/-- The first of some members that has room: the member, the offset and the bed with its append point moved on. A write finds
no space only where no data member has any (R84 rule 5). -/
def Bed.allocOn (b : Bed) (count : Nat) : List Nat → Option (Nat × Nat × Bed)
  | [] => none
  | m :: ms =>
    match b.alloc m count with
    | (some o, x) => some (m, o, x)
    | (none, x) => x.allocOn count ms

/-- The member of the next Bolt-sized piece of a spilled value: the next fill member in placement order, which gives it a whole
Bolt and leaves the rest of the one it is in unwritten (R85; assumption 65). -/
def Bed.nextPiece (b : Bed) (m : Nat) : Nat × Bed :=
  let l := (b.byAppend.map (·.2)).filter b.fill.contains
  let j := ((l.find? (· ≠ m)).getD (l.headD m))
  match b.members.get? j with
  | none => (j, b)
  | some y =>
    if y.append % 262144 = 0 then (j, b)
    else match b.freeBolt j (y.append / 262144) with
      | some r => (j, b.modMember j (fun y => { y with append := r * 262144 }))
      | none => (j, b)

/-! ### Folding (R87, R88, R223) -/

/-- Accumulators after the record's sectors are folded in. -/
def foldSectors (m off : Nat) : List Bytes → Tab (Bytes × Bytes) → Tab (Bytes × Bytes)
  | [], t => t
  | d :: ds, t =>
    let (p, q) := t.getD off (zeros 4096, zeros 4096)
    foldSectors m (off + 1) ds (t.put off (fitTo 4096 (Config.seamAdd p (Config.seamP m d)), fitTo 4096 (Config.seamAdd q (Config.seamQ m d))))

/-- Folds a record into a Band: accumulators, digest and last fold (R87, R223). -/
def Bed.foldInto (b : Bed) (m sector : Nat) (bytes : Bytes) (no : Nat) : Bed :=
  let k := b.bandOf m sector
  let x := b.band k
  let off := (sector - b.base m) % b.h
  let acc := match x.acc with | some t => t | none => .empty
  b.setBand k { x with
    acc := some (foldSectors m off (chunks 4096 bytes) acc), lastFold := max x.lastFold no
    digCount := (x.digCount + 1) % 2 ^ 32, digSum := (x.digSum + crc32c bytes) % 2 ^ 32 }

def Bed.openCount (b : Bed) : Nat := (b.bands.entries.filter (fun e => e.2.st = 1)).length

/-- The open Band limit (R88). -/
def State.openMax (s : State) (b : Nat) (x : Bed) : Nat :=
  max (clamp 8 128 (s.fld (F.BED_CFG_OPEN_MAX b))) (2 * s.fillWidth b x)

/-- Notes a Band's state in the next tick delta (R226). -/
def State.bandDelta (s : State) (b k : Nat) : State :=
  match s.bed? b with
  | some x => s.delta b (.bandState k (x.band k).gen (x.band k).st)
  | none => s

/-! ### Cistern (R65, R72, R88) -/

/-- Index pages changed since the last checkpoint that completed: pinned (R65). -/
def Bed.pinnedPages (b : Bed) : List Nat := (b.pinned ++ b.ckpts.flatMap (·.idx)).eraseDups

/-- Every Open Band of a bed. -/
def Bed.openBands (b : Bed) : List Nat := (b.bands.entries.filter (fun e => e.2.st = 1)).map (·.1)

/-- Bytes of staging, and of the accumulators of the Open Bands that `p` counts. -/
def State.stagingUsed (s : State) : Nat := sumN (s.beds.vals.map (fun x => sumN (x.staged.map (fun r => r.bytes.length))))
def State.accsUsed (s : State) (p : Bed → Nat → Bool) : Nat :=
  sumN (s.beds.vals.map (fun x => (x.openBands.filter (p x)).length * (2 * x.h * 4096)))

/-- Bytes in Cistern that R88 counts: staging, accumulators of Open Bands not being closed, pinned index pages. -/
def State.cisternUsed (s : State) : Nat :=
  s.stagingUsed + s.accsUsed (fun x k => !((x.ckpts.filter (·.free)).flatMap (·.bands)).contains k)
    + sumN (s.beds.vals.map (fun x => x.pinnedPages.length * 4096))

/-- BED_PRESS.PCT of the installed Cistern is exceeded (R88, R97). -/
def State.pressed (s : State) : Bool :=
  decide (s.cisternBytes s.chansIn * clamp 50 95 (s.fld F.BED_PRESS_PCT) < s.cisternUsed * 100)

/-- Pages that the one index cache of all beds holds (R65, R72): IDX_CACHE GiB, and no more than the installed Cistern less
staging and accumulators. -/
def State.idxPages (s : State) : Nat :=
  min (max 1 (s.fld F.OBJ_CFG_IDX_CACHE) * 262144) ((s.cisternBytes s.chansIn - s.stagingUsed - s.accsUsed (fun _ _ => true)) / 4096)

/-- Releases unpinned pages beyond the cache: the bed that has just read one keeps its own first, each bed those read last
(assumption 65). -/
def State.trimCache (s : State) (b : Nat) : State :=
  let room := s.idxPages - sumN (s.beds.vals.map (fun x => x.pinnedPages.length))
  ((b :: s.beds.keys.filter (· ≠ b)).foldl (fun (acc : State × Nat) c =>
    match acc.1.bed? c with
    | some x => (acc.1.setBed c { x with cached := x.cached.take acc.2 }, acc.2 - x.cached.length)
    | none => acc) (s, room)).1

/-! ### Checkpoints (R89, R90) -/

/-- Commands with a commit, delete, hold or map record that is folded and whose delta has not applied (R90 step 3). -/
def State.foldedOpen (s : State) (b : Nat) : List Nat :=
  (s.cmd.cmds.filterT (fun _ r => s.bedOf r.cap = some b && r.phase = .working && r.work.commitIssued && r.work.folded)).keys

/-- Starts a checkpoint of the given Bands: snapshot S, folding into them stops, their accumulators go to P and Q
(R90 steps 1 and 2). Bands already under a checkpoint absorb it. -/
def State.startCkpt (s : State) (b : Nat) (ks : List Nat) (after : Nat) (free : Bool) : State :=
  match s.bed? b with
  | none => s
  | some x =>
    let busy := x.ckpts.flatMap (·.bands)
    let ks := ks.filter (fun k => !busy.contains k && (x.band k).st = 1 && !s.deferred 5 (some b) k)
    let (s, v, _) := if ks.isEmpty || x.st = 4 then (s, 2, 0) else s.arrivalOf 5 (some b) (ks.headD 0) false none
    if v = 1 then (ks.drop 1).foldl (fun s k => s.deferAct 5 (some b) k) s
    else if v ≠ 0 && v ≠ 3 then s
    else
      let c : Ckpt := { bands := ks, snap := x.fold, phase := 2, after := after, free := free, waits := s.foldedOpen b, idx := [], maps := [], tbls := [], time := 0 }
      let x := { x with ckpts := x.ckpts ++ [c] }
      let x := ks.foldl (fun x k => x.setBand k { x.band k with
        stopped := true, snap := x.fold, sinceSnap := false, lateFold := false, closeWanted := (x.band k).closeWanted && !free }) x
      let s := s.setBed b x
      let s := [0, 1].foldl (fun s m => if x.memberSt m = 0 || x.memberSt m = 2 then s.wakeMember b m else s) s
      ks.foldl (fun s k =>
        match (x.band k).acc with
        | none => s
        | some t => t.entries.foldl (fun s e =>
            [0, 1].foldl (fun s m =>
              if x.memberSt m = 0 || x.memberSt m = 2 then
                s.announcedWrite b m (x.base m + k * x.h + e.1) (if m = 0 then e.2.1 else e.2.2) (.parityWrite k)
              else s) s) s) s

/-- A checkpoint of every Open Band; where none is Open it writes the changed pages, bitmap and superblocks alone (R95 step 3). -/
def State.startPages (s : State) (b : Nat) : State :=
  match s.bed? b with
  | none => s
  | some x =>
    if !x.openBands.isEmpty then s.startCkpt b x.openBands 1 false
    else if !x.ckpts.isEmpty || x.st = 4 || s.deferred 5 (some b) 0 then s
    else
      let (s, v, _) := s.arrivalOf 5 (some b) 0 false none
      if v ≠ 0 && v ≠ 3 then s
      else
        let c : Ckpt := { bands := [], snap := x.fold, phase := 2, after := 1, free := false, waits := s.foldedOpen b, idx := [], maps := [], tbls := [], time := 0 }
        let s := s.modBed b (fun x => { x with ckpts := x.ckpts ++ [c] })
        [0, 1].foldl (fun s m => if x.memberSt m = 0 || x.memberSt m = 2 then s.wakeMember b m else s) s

**What is required**
Taking the records above, retype every line from the one with "of a bed. -/" down to the one with "decide (s.cisternBytes s.chansIn", exactly and with nothing else.

**Finished exercise**
/-- Every Open Band of a bed. -/
def Bed.openBands (b : Bed) : List Nat := (b.bands.entries.filter (fun e => e.2.st = 1)).map (·.1)

/-- Bytes of staging, and of the accumulators of the Open Bands that `p` counts. -/
def State.stagingUsed (s : State) : Nat := sumN (s.beds.vals.map (fun x => sumN (x.staged.map (fun r => r.bytes.length))))
def State.accsUsed (s : State) (p : Bed → Nat → Bool) : Nat :=
  sumN (s.beds.vals.map (fun x => (x.openBands.filter (p x)).length * (2 * x.h * 4096)))

/-- Bytes in Cistern that R88 counts: staging, accumulators of Open Bands not being closed, pinned index pages. -/
def State.cisternUsed (s : State) : Nat :=
  s.stagingUsed + s.accsUsed (fun x k => !((x.ckpts.filter (·.free)).flatMap (·.bands)).contains k)
    + sumN (s.beds.vals.map (fun x => x.pinnedPages.length * 4096))

/-- BED_PRESS.PCT of the installed Cistern is exceeded (R88, R97). -/
def State.pressed (s : State) : Bool :=
  decide (s.cisternBytes s.chansIn * clamp 50 95 (s.fld F.BED_PRESS_PCT) < s.cisternUsed * 100)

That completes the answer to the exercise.